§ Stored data
/-- A load of `w` words a lane (R209-R211). -/
def Ex.loads (x : Ex) (inSpad : Bool) (w : Nat) (f : RForm) : Except Trap State :=
  let a : Access := { inSpad := inSpad, bytes := 4 * w, use := .load (4 * w), kind := .read, ordered := false }
  let m := x.memLanes f.d.isVreg
  let addr := fun (l : Nat) => if inSpad then x.offsetAt f l else x.addrAt f l
  match x.lookAll a m addr with
  | .trap t => .error t
  | .wait wt => .ok (x.waitFor wt).save
  | .all ts =>
    let s1 := ts.foldl (fun (s : State) t => s.arrive (.core x.gid) x.cluster t.2.loc a.bytes) x.s
    let y := ts.foldl (fun (y : Ex) t => y.mark x.tester a (addr t.1) t.2) { x with s := s1 }
    let vals := fun (l j : Nat) => match targetOf ts l with | some t => s1.loadWord t j | none => 0
    match x.poisonTrap (s1.poisonLanes ts a.bytes) addr with
    | some t => .error t
    | none => .ok (y.deliver f m (s1.poisonLanes ts a.bytes) w vals)

/-- The machine as if every RECOVERING peer were LIVE: where a store that has to be held will lie (R377). -/
def State.asLive (s : State) : State :=
  { s with map := s.map.map (fun (e : Nat × Word) => if 0x6000 ≤ e.1 ∧ e.1 < 0x6100 ∧ e.2.toNat % 4 = 2 then (e.1, e.2 - 1) else e) }

/-- The checks of a store: one to a RECOVERING peer is posted, and does not wait (R377). -/
def Ex.lookStore (x : Ex) (a : Access) (m : Word) (addr : Nat → Nat) : Looked :=
  match x.lookAll a m addr with
  | .wait (.peer _) => ({ x with s := x.s.asLive } : Ex).lookAll a m addr
  | r => r

/-- One lane's data stored; for a peer that is RECOVERING it is held (R184, R192, R377; log 113, DEDUCED, unsafe). -/
def Ex.putStore (x : Ex) (t : Target) (addr : Nat) (bs : List Byte) : State :=
  if t.ty = 5 then x.s
  else if t.ty = 3 ∧ x.s.peerState t.node = 2 then
    { x.s with posted := x.s.posted ++ [{ gid := x.gid, ctx := x.ctxId, fate := none, node := t.node, loc := t.loc, bytes := bs, addr := addr }] }
  else ((x.s.arrive (.core x.gid) x.cluster t.loc bs.length).endRels t.loc bs.length).storeBytes t.loc bs

/-- A store of `w` words a lane (R209-R211): lanes in ascending order (R182); it ends release sequences (R184). Writes of
hub registers act last. -/
def Ex.stores (x : Ex) (inSpad : Bool) (w : Nat) (f : RForm) : Except Trap State :=
  let a : Access := { inSpad := inSpad, bytes := 4 * w, use := .store (4 * w), kind := .write, ordered := false }
  let m := x.memLanes (anyVec [f.d, f.a, f.b])
  let addr := fun (l : Nat) => if inSpad then x.offsetAt f l else x.addrAt f l
  match x.lookStore a m addr with
  | .trap t => .error t
  | .wait wt => .ok (x.waitFor wt).save
  | .all ts =>
    let data := fun (l : Nat) => (List.range w).flatMap (fun j => bytesLE 4 (x.rd (opPlus f.d j) l).toNat)
    let y := ts.foldl (fun (y : Ex) t =>
      ({ y with s := y.putStore t.2 (addr t.1) (data t.1) } : Ex).mark x.tester a (addr t.1) t.2) x
    .ok (ts.foldl (fun (s : State) t =>
      if t.2.ty = 5 then s.hubWrite (t.2.loc - 5 * 2 ^ 72) (x.rd f.d t.1) else s) y.next.save)

/-- `LDS.32` (R210). -/
def execLds32 (f : RForm) (s : State) : Host.Outcome State Fault Refusal := issueWith (.lds32 f) s (fun x => x.loads true 1 f)

/-- `LDS.64` (R210). -/
def execLds64 (f : RForm) (s : State) : Host.Outcome State Fault Refusal := issueWith (.lds64 f) s (fun x => x.loads true 2 f)

/-- `LDS.128` (R210). -/
def execLds128 (f : RForm) (s : State) : Host.Outcome State Fault Refusal := issueWith (.lds128 f) s (fun x => x.loads true 4 f)

/-- `STS.32` (R210). -/
def execSts32 (f : RForm) (s : State) : Host.Outcome State Fault Refusal := issueWith (.sts32 f) s (fun x => x.stores true 1 f)

/-- `STS.64` (R210). -/
def execSts64 (f : RForm) (s : State) : Host.Outcome State Fault Refusal := issueWith (.sts64 f) s (fun x => x.stores true 2 f)

/-- `STS.128` (R210). -/
def execSts128 (f : RForm) (s : State) : Host.Outcome State Fault Refusal := issueWith (.sts128 f) s (fun x => x.stores true 4 f)

/-- `LDG.32` (R211). -/
def execLdg32 (f : RForm) (s : State) : Host.Outcome State Fault Refusal := issueWith (.ldg32 f) s (fun x => x.loads false 1 f)

/-- `LDG.64` (R211). -/
def execLdg64 (f : RForm) (s : State) : Host.Outcome State Fault Refusal := issueWith (.ldg64 f) s (fun x => x.loads false 2 f)

/-- `LDG.128` (R211). -/
def execLdg128 (f : RForm) (s : State) : Host.Outcome State Fault Refusal := issueWith (.ldg128 f) s (fun x => x.loads false 4 f)

/-- `STG.32` (R211). -/
def execStg32 (f : RForm) (s : State) : Host.Outcome State Fault Refusal := issueWith (.stg32 f) s (fun x => x.stores false 1 f)

/-- `STG.64` (R211). -/
def execStg64 (f : RForm) (s : State) : Host.Outcome State Fault Refusal := issueWith (.stg64 f) s (fun x => x.stores false 2 f)

/-- `STG.128` (R211). -/
def execStg128 (f : RForm) (s : State) : Host.Outcome State Fault Refusal := issueWith (.stg128 f) s (fun x => x.stores false 4 f)

/-- The operand of an atomic in a lane, and its compare value (R212). -/
def Ex.atmArgs (x : Ex) (use : AtmUse) (op : AtmOp) (f : RForm) (l : Nat) : Word × Word :=
  if use = .com then (x.rd f.b l, 0)
  else if op = .cas then (x.rd (opPlus f.d 1) l, x.rd f.d l)
  else (x.rd f.d l, 0)

/-- The party as it performs the lanes of an atomic: the values returned, and the releases read. -/
structure AtmRun where
  x : Ex
  vals : Tab Word
  seen : List Release
deriving DecidableEq, Repr

/-- The step of one lane at its location (R192-R194, R213, R214): `out` are the releases that its write is. A `qnt` operation returns
the value before its own update (log 138, DESIGN CHOICE, unsafe). -/
def AtmRun.lane (r : AtmRun) (who : Tester) (use : AtmUse) (op : AtmOp) (a : Access) (v c : Word) (addr l : Nat) (t : Target)
    (out : List Release) : AtmRun :=
  let x := r.x
  let ty := field x.mode 8 4
  let rnd := field x.mode 11 9
  let u : ComUpdate := { party := .core x.gid, loc := t.loc, op := op, ty := ty, round := rnd, v := v }
  match use with
  | .com => { r with x := ({ x with s := { x.s with coms := x.s.coms ++ [u] } } : Ex).mark { who with stamp := who.stamp.pending } a addr t }
  | .qnt =>
    let s0 := performComs (fun w => w.party == .core x.gid && w.loc == t.loc) x.s.coms.length x.s
    { r with x := ({ x with s := s0.qntAdd x.cluster u } : Ex).mark who a addr t,
             vals := Tab.put r.vals l (word (s0.qntRead x.cluster t.loc)) }
  | _ =>
    let s0 := x.s.arrive (.core x.gid) x.cluster t.loc 4
    let old := s0.word32 t.loc
    let fails := use = .spc ∧ op = .cas ∧ (old ≠ c.toNat ∨ Config.freeBool s0.freeCtr)
    let b : Access := if fails then { a with use := .load 4, kind := .atomicRead } else a
    let rels := s0.relsAt t.loc
    let s1 := if use = .spc ∧ op = .cas then s0.draw else s0
    let s2 := if fails then s1 else out.foldl (fun s q => s.addRel t.loc q) (s1.setWord32 t.loc (atmWord op ty rnd old v.toNat c.toNat))
    { x := ({ x with s := s2 } : Ex).mark who b addr t, vals := Tab.put r.vals l (word old), seen := r.seen ++ rels }

/-- An atomic (R212-R214). A lane that would read a poisoned word performs nothing and dies (R349, log 27, DEDUCED, unsafe). One of use
`ar` releases before it acquires (R198, log 156, DESIGN CHOICE, unsafe). -/
def Ex.atomic (x : Ex) (use : AtmUse) (op : AtmOp) (f : RForm) : Except Trap State :=
  let a : Access := { inSpad := false, bytes := 4, use := .atomic, kind := if use.combines then .combining else .atomic,
                      ordered := use.acquires || use.releases }
  let m := x.memLanes (if use = .com then anyVec [f.a, f.b] else f.d.isVreg)
  let addr := fun (l : Nat) => if use = .com then x.pair f.a l else x.addrAt f l
  match x.lookAll a m addr with
  | .trap t => .error t
  | .wait w => .ok (x.waitFor w).save
  | .all ts =>
    let rel := if use.releases && m != 0 then let r := x.release x.scope; (r.1, [r.2])
      else if use = .spc && m != 0 then x.fencedAll else (x, [])
    let bad := if use = .com then 0 else x.s.poisonLanes ts 4
    match x.poisonTrap bad addr with
    | some t => .error t
    | none =>
    let run := ts.foldl (fun (r : AtmRun) t =>
      if Word.has bad t.1 then r
      else
        let vc := x.atmArgs use op f t.1
        r.lane x.tester use op a vc.1 vc.2 (addr t.1) t.1 t.2 rel.2) ⟨rel.1, [], []⟩
    let y := if use.acquires then run.x.acquire x.scope run.seen
      else if use = .spc then { run.x with g := { run.x.g with seen := (run.x.g.seen ++ run.seen).eraseDups } } else run.x
    if use = .com then
      .ok ((if anyVec [f.a, f.b] then y.latch (fun _ => 0) else y).next.save)
    else .ok (y.deliver f m bad 1 (fun l _ => Tab.read run.vals l 0))

/-- `ATM.op.unp` (R214). -/
def execAtmUnp (op : AtmOp) (f : RForm) (s : State) : Host.Outcome State Fault Refusal :=
  issueWith (.atmUnp op f) s (fun x => x.atomic .unp op f)

/-- `ATM.op.com` (R192). -/
def execAtmCom (op : AtmOp) (f : RForm) (s : State) : Host.Outcome State Fault Refusal :=
  issueWith (.atmCom op f) s (fun x => x.atomic .com op f)

/-- `ATM.op.nor` (R214). -/
def execAtmNor (op : AtmOp) (f : RForm) (s : State) : Host.Outcome State Fault Refusal :=
  issueWith (.atmNor op f) s (fun x => x.atomic .nor op f)

/-- `ATM.op.qnt` (R193). -/
def execAtmQnt (op : AtmOp) (f : RForm) (s : State) : Host.Outcome State Fault Refusal :=
  issueWith (.atmQnt op f) s (fun x => x.atomic .qnt op f)

/-- `ATM.op.spc` (R194). -/
def execAtmSpc (op : AtmOp) (f : RForm) (s : State) : Host.Outcome State Fault Refusal :=
  issueWith (.atmSpc op f) s (fun x => x.atomic .spc op f)

/-- `ATM.op.acq` (R214). -/
def execAtmAcq (op : AtmOp) (f : RForm) (s : State) : Host.Outcome State Fault Refusal :=
  issueWith (.atmAcq op f) s (fun x => x.atomic .acq op f)

/-- `ATM.op.rel` (R214). -/
def execAtmRel (op : AtmOp) (f : RForm) (s : State) : Host.Outcome State Fault Refusal :=
  issueWith (.atmRel op f) s (fun x => x.atomic .rel op f)

/-- `ATM.op.ar` (R214). -/
def execAtmAr (op : AtmOp) (f : RForm) (s : State) : Host.Outcome State Fault Refusal :=
  issueWith (.atmAr op f) s (fun x => x.atomic .ar op f)

/-- A release fence: the writes of the `spc` atomics that follow are releases at its scope (R185). A later fence at a scope
stands for the earlier ones there. -/
def Ex.fenceRel (x : Ex) : Ex :=
  let r := x.release x.scope
  { r.1 with g := { r.1.g with fences := r.1.g.fences.filter (fun q => q.scope != x.scope) ++ [r.2] } }

/-- An acquire fence: the reads of the `spc` atomics before it are acquires at its scope (R185). -/
def Ex.fenceAcq (x : Ex) : Ex := x.acquire x.scope x.g.seen

/-- `FENCE.acq` (R215). -/
def execFenceAcq (f : RForm) (s : State) : Host.Outcome State Fault Refusal :=
  issueEx (.fenceAcq f) s (fun x => .ok (if x.go then x.fenceAcq else x))

/-- `FENCE.rel` (R215). -/
def execFenceRel (f : RForm) (s : State) : Host.Outcome State Fault Refusal :=
  issueEx (.fenceRel f) s (fun x => .ok (if x.go then x.fenceRel else x))

/-- `FENCE.ar` (R215). -/
def execFenceAr (f : RForm) (s : State) : Host.Outcome State Fault Refusal :=
  issueEx (.fenceAr f) s (fun x => .ok (if x.go then x.fenceAcq.fenceRel else x))

/-- `FLUSHQ` (R216). -/
def execFlushq (f : RForm) (s : State) : Host.Outcome State Fault Refusal :=
  issueEx (.flushq f) s (fun x => .ok (if x.go then { x with s := x.s.flushQnt x.cluster } else x))

end Sys2Proof.Machine
end

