-- ==== Sys2Proof/WellFormed.lean ====
section
/-! DEFINITION. What makes an instruction word well formed: the operand rules of R54-R57, the immediates of R63, the
legal atomic pairs of R66 and the special-register rules of R70, as far as the word alone decides them. A word of the
program that is none of these is no gap of the decoder: the device gives it a trap (R67). A stream command is well
formed when its reserved bits are 0 (R242). -/
namespace Sys2Proof

/-- The atomic's pair of op and use is a legal one (R66). -/
def Instr.atmOk : Instr → Bool
  | .atmCom op _ => !atmIllegal op.code 1
  | .atmQnt op _ => !atmIllegal op.code 3
  | .atmSpc op _ => !atmIllegal op.code 4
  | _ => true

/-- The reserved bits of a stream command are 0 (R242). -/
def Instr.streamOk : Instr → Bool
  | .sfetch f => f.rsv == 0
  | .sstore f => f.rsv == 0
  | .sloop _ r => r == 0
  | .snext r => r == 0
  | .swaitf r => r == 0
  | .sacq r _ => r == 0
  | .srel r _ => r == 0
  | .sseq r => r == 0
  | .slink r _ _ => r == 0
  | .shalt r => r == 0
  | .sset _ r _ => r == 0
  | _ => true

/-- The fates of R67 stand for the words that have them, and for no other. -/
def Instr.fateOk : Instr → Bool
  | .illegalOpcode w => decode w == .illegalOpcode w
  | .streamWord w => decode w == .streamWord w
  | _ => true

/-- A well-formed instruction. -/
def Instr.wellFormed (i : Instr) : Bool := i.staticOk && i.atmOk && i.streamOk && i.fateOk

end Sys2Proof
end

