/-- The elements that a row of an operation reads in the matrix engine: the weights and the accumulator row of an `MSTR`'s selected
columns, and the accumulator row of an `MDRN`. -/
def QOp.meets (q : QOp) (active : Nat) (b : MatrixCell) : Bool :=
  let here := fun (a : Nat) => a / 512 == 128 * q.tile + q.first + q.cursor
  match q.kind, b with
  | 2, .weight p a => p == active && bit q.mask (a % 512 / 128) && !q.second
  | 2, .acc a => here a && bit q.mask (a % 512 / 128) && !q.second
  | 3, .acc a => here a
  | _, _ => false

/-- A row of an operation meets an uncorrectable element (R350). -/
def State.badRow (s : State) (c : Nat) (q : QOp) : Bool :=
  match Tab.find s.mccs c with
  | some m => m.bad.any (q.meets m.active)
  | none => false

/-- One row of a queued operation that has started. An `MCLR`, like an `MSTR`, changes all its columns in the first pass of a row, and a second
pass of narrowed mode brings its count of rows alone (R256, R258, log 70, DEDUCED, unsafe). -/
def State.rowOf (s : State) (c : Nat) (q : QOp) : RowEnd :=
  if s.badRow c q then .fault .poison none q s
  else
  match q.kind with
  | 1 => s.loadRow c q
  | 2 => s.streamOne c q
  | 3 => s.drainOne c q
  | 4 => .ok (q.landRow (s.cluster c).narrow)
      (if q.second then s else { s with mccs := Tab.upd s.mccs c (fun m => m.clearRow q.tile q.mask q.cursor) })
  | _ => .ok q s

/-- The MCC takes a pending queue fault at once where it waits in `MWAIT` or on a full queue (R259). -/
def State.wakeFault (s : State) (c : Nat) (t : Trap) : State :=
  let gid := gidOf c 64
  match s.group gid with
  | none => s
  | some g =>
    match g.splits.find? (fun p => match p.wait with | some (.mwait _) => true | some .place => true | _ => false) with
    | some p => if g.run = .running then (Ex.markFault ⟨s, gid, g, { p with wait := none }, none⟩).takeTrap t else s
    | none => s

/-- A queue fault (R259): the first stands, no operation starts from then on, and a `LIMIT_WAIT` voids the quote. One that
comes after the MCC has ended abandons the queue (R260). -/
def State.raiseFault (s : State) (c i : Nat) (cause : Cause) (addr : Option Nat) : State :=
  match Tab.find s.mccs c, s.group (gidOf c 64) with
  | some m, some g =>
    if m.qf.isSome then s
    else
      let grid := (s.gang g.gang).grid
      let s := s.cacheWalks (queueWalker s c (s.mccCtx c)) addr.toList
      let s0 := if cause = .limitWait then s.voidQuote grid blameCaller 0 cause false false else s
      let m1 := { m with qf := some (cause, addr, i), qfTaken := false }
      let s1 := { s0 with mccs := Tab.put s0.mccs c m1 }
      if g.run = .ended then (s1.setGrid grid ((s1.grid grid).note 3 cause)).abandonQueue c g.gang (s1.grid grid).ctx m1
      else (s1.wakeFault c { Trap.of cause with addr := addr }).settleCheck
  | _, _ => s
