-- ==== Sys2Proof/Machine/Gangs.lean ====
section
/-! DEFINITION. The distributor: where a gang or a sentence fits (R26-R28, R276, R311, R323, R324, R359), its creation (R29, R247,
R278), its pre-emption and resume (R49-R51, R273, R294, R357), the end of a grid (R47), and the arrival and admission of travelling
packets (R288, R289). -/
namespace Sys2Proof.Machine

/-- The teams that hold slots on a core. -/
def State.teamsOn (s : State) (core : Nat) : List Team :=
  (s.teams.filter (fun e => e.1 % 256 < 255 && e.2.core == core && !e.2.done && !e.2.slots.isEmpty)).map (·.2)

/-- Teams of a stage that no gang has taken yet (R27). -/
def Grid.unformed (g : Grid) (stage : Nat) : Nat := g.counts.getD stage 0 - Tab.read g.formed stage 0

/-- The first stage at or after the one whose turn it is that has teams to form (R27). -/
def Grid.nextStage (g : Grid) : Option Nat :=
  let n := g.counts.length
  ((List.range n).map (fun d => (g.turnStage + d) % n)).find? (fun k => decide (0 < g.unformed k))

/-- A grid has gangs to form or to resume. -/
def State.pending (s : State) (k : Nat) (g : Grid) : Bool :=
  !g.complete && !g.halted && (g.nextStage.isSome || s.gangs.any (fun e => e.2.grid == k && e.2.suspended && !e.2.done))

/-- A partition's capacity is idle: no unquoted grid of it waits for a place (R324). -/
def State.idle (s : State) (p : Nat) : Bool :=
  !s.grids.any (fun e => e.2.quote.isNone && (s.ctx e.2.ctx).part == p && s.pending e.1 e.2)

/-- Partition `q` lends what is idle of it to partition `p` (R324, R359). -/
def State.lends (s : State) (p q : Nat) : Bool := p != q && s.lend q && s.idle q

/-- The partitions on whose fixed ranges a grid may be placed. -/
def State.hosts (s : State) (p : Nat) (borrow : Bool) : List Nat :=
  p :: (if borrow then (List.range 8).filter (fun q => s.lends p q) else [])

/-- The reservation of a grid's quote in force. -/
def State.reservationOf (s : State) (g : Grid) : Option Reservation :=
  (g.quote.bind s.quote?).bind (fun q => Tab.find s.reservations q.res)

/-- Whether a cluster is reserved. -/
def State.reserved (s : State) (c : Nat) : Bool := s.reservations.any (fun r => r.2.clusters.contains c)

/-- A reserved cluster is lent to an unquoted grid of the same context while no gang that holds the reservation needs it
(R311). -/
def State.lentWithin (s : State) (ctx c : Nat) : Bool :=
  (s.reservations.filter (fun r => r.2.clusters.contains c)).all (fun r =>
    s.quotes.any (fun q => q.2.res == r.1 && q.2.req.ctx == ctx)
      && !s.grids.any (fun e => (match e.2.quote.bind s.quote? with | some q => q.res == r.1 | none => false) && s.pending e.1 e.2))

/-- A core may take a team of a grid: it is live, its cluster is not drained for a scan, and reservations admit it (R27, R311,
R352). -/
def State.coreFor (s : State) (g : Grid) (core : Nat) : Bool :=
  let c := core / 4
  s.coreLive core && !(s.cluster c).scanning
    && (match g.quote with
        | some _ => (match s.reservationOf g with | some r => r.clusters.contains c | none => false)
        | none => !s.reserved c || s.lentWithin g.ctx c)

/-- Whether a grid may use lent capacity on a cluster: it has no quote, and the cluster is not reserved (R311). -/
def State.borrows (s : State) (g : Grid) (c : Nat) : Bool := g.quote.isNone && !s.reserved c

/-- The rows of a core that teams hold, as first row and number. -/
def State.rowsHeld (s : State) (core : Nat) : List (Nat × Nat) := (s.teamsOn core).map (fun t => (t.row0, (s.gridOf t).span t.idx))

/-- A team's place fits beside what a core holds already and beside other places of the same gang (R27, R44, R145). -/
def State.placeFits (s : State) (g : Grid) (j blocks : Nat) (t : TeamPlace) (others : List (Nat × TeamPlace)) : Bool :=
  let hs := s.hosts (s.ctx g.ctx).part (s.borrows g (t.core / 4))
  let here := s.teamsOn t.core
  let near := others.filter (fun o => o.2.core == t.core)
  let n := g.span j
  s.coreFor g t.core
    && t.slots.length == g.groups && t.slots.eraseDups == t.slots && t.blocks.length == blocks && t.blocks.eraseDups == t.blocks
    && t.slots.all (fun k => hs.any (fun p => decide (s.slot0 p ≤ k) && decide (k < s.slot0 p + s.slotCount p))
        && here.all (fun u => !u.slots.contains k) && near.all (fun o => !o.2.slots.contains k))
    && t.blocks.all (fun b => hs.any (fun p => decide (s.xb0 p ≤ b) && decide (b < s.xb0 p + s.xbCount p))
        && here.all (fun u => !u.pool.contains b) && near.all (fun o => !o.2.blocks.contains b))
    && t.row0 % 2 == 0
    && hs.any (fun p => decide (s.partRow0 p ≤ t.row0) && decide (t.row0 + n ≤ s.partRow0 p + s.partRows p))
    && (s.rowsHeld t.core).all (fun r => !meets t.row0 n r.1 r.2)
    && near.all (fun o => !meets t.row0 n o.2.row0 (g.span o.1))

/-- The places of a gang fit together, by the numbers of their teams and the blocks of each. -/
def State.placesFit (s : State) (g : Grid) (blocks : Nat) : List (Nat × TeamPlace) → Bool
  | [] => true
  | t :: ts => s.placeFits g t.1 blocks t.2 ts && s.placesFit g blocks ts

/-- A cluster's MCC can take a gang: it is live and serves none, and its queue is empty (R247, R249). -/
def State.mccFree (s : State) (c : Nat) : Bool :=
  s.mccLive c
    && (match s.group (gidOf c 64) with
        | some g => g.run == .ended && (s.gang g.gang).done
        | none => true)
    && (match Tab.find s.mccs c with | some m => m.queue.isEmpty | none => true)

/-- The places of a gang lie on one tile; with an MCC, on different cores of one cluster whose MCC is free; the stations of a
sentence on different cores (R23, R25, R276). -/
def State.unitOk (s : State) (g : Grid) (p : List TeamPlace) : Bool :=
  match p with
  | [] => false
  | t :: _ =>
    let cores := p.map (·.core)
    let apart := cores.eraseDups == cores
    p.all (fun u => u.core / 72 == t.core / 72)
      && (g.kernel.mcc.isNone || (apart && p.all (fun u => u.core / 4 == t.core / 4) && s.mccFree (t.core / 4)))
      && (!g.kernel.sentence || apart)

/-- How many teams of `need` rows fit one after another from row `r` to row `hi`, beside what is held. -/
def packRows (held : List (Nat × Nat)) (need hi : Nat) : Nat → Nat → Nat
  | 0, _ => 0
  | fuel + 1, r =>
    if hi < r + need then 0
    else if held.all (fun e => !meets r need e.1 e.2) then 1 + packRows held need hi fuel (r + max 2 (need + need % 2))
    else packRows held need hi fuel (r + 2)

/-- How many teams of a grid a core can take at once (R27). -/
def State.coreRoom (s : State) (g : Grid) (core : Nat) : Nat :=
  if !s.coreFor g core then 0
  else
    let hs := s.hosts (s.ctx g.ctx).part (s.borrows g (core / 4))
    let here := s.teamsOn core
    let free := fun (lo n : State → Nat → Nat) (held : Team → List Nat) =>
      (hs.flatMap (fun p => (List.range (n s p)).map (lo s p + ·))).filter (fun k => here.all (fun u => !(held u).contains k))
    let slots := (free State.slot0 State.slotCount Team.slots).length / max 1 g.groups
    let blocks := if g.kernel.xblocks = 0 then slots else (free State.xb0 State.xbCount Team.pool).length / g.kernel.xblocks
    let rows := hs.foldl (fun n p =>
      n + packRows (s.rowsHeld core) (g.span 0) (s.partRow0 p + s.partRows p) 1024 (s.partRow0 p + s.partRow0 p % 2)) 0
    min slots (min blocks rows)

/-- Some placement of a gang of `n` teams exists now (R27). -/
def State.canPlace (s : State) (g : Grid) (n : Nat) : Bool :=
  if g.kernel.mcc.isSome then
    (List.range 144).any (fun c => s.mccFree c && decide (n ≤ ((List.range 4).filter (fun q => decide (0 < s.coreRoom g (4 * c + q)))).length))
  else
    (List.range 8).any (fun t => decide (n ≤ (List.range 72).foldl (fun m q => m + s.coreRoom g (72 * t + q)) 0))

/-- Every upstream team that the next `n` teams of a stage need has retired (R323). -/
def State.windowDone (s : State) (g : Grid) (stage n : Nat) : Bool :=
  match g.dep with
  | none => true
  | some d =>
    let u := s.grid d.grid
    u.complete || (List.range n).all (fun j =>
      (d.window (g.linear stage (Tab.read g.formed stage 0 + j)) u.teams).all u.retired.contains)

/-- The context of a grid may have work placed (R18, R343, R370). -/
def State.ctxRuns (s : State) (ctx : Nat) : Bool := (s.ctx ctx).live && !(s.ctx ctx).late && !(s.qi ctx).revoked

/-- A grid's turn among the unquoted grids of its partition: none of a higher priority, or as old and older, has a gang that
could be formed, or a sentence whole (R276, R324). -/
def State.servedNow (s : State) (k : Nat) (g : Grid) : Bool :=
  g.quote.isSome || !s.grids.any (fun e =>
    let h := e.2
    e.1 != k && h.quote.isNone && (s.ctx h.ctx).part == (s.ctx g.ctx).part && !h.complete && !h.halted && s.ctxRuns h.ctx
      && (decide (h.priority < g.priority) || (h.priority == g.priority && decide (e.1 < k)))
      && (match h.nextStage with | some st => s.windowDone h st (if h.kernel.sentence then h.unformed st else min h.f (h.unformed st)) | none => false))

/-- The size of a gang that a stage forms now (R27): the preferred one, or the fallback where that cannot be placed; a sentence is
whole (R276). -/
def State.sizeOk (s : State) (g : Grid) (stage n : Nat) : Bool :=
  let r := g.unformed stage
  if g.kernel.sentence then n == r && Tab.read g.formed stage 0 == 0
  else n == min g.p r || (n == min g.f r && !s.canPlace g (min g.p r))

/-- A gang may be formed with these places (R27, R276, R323, R324). -/
def State.formable (s : State) (k : Nat) (g : Grid) (stage : Nat) (p : List TeamPlace) : Bool :=
  !g.complete && !g.ended && !g.halted && s.ctxRuns g.ctx && g.nextStage == some stage && decide (0 < p.length)
    && s.sizeOk g stage p.length && s.windowDone g stage p.length && s.servedNow k g
    && s.unitOk g p && s.placesFit g g.kernel.xblocks ((List.range p.length).zip p)

/-- The vectors of whoever comes into a slot: the releases given, and those made earlier in the slot (R183, R198); L is kept
only within a cluster. -/
def State.startVecs (s : State) (gid : Nat) (rs : List Release) (v : Vecs) : Vecs :=
  let c := gidCluster gid
  mergeReleases { home := c, l := if v.home = c then v.l else [], x := v.x, e := v.e } (rs ++ Tab.read s.slotRel gid [])

/-- The seed of a generator (R29, R247). -/
def rngsSeed (seed : Word) (h : Nat) : Word :=
  let w := word (seed.toNat + 0x9E3779B9 * (h + 1))
  if w = 0 then 1 else w

/-- The argument words as scalar registers (R29). -/
def argRegs (args : List Word) : Tab Word := (List.range 32).foldl (fun t j => Tab.put t j (args.getD j 0)) []

/-- `QNRG` at creation (R313). -/
def State.nrgStart (s : State) (g : Grid) : Word :=
  match g.quote.bind s.quote? with | some q => word (min q.energy (2 ^ 32 - 1)) | none => 0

§ What this task involves
Retype the entries exactly from the first line, stopping after the line with "w, use := .load".

§ Problem solution
/-- A load of `w` words a lane (R209-R211). -/
def Ex.loads (x : Ex) (inSpad : Bool) (w : Nat) (f : RForm) : Except Trap State :=
  let a : Access := { inSpad := inSpad, bytes := 4 * w, use := .load (4 * w), kind := .read, ordered := false }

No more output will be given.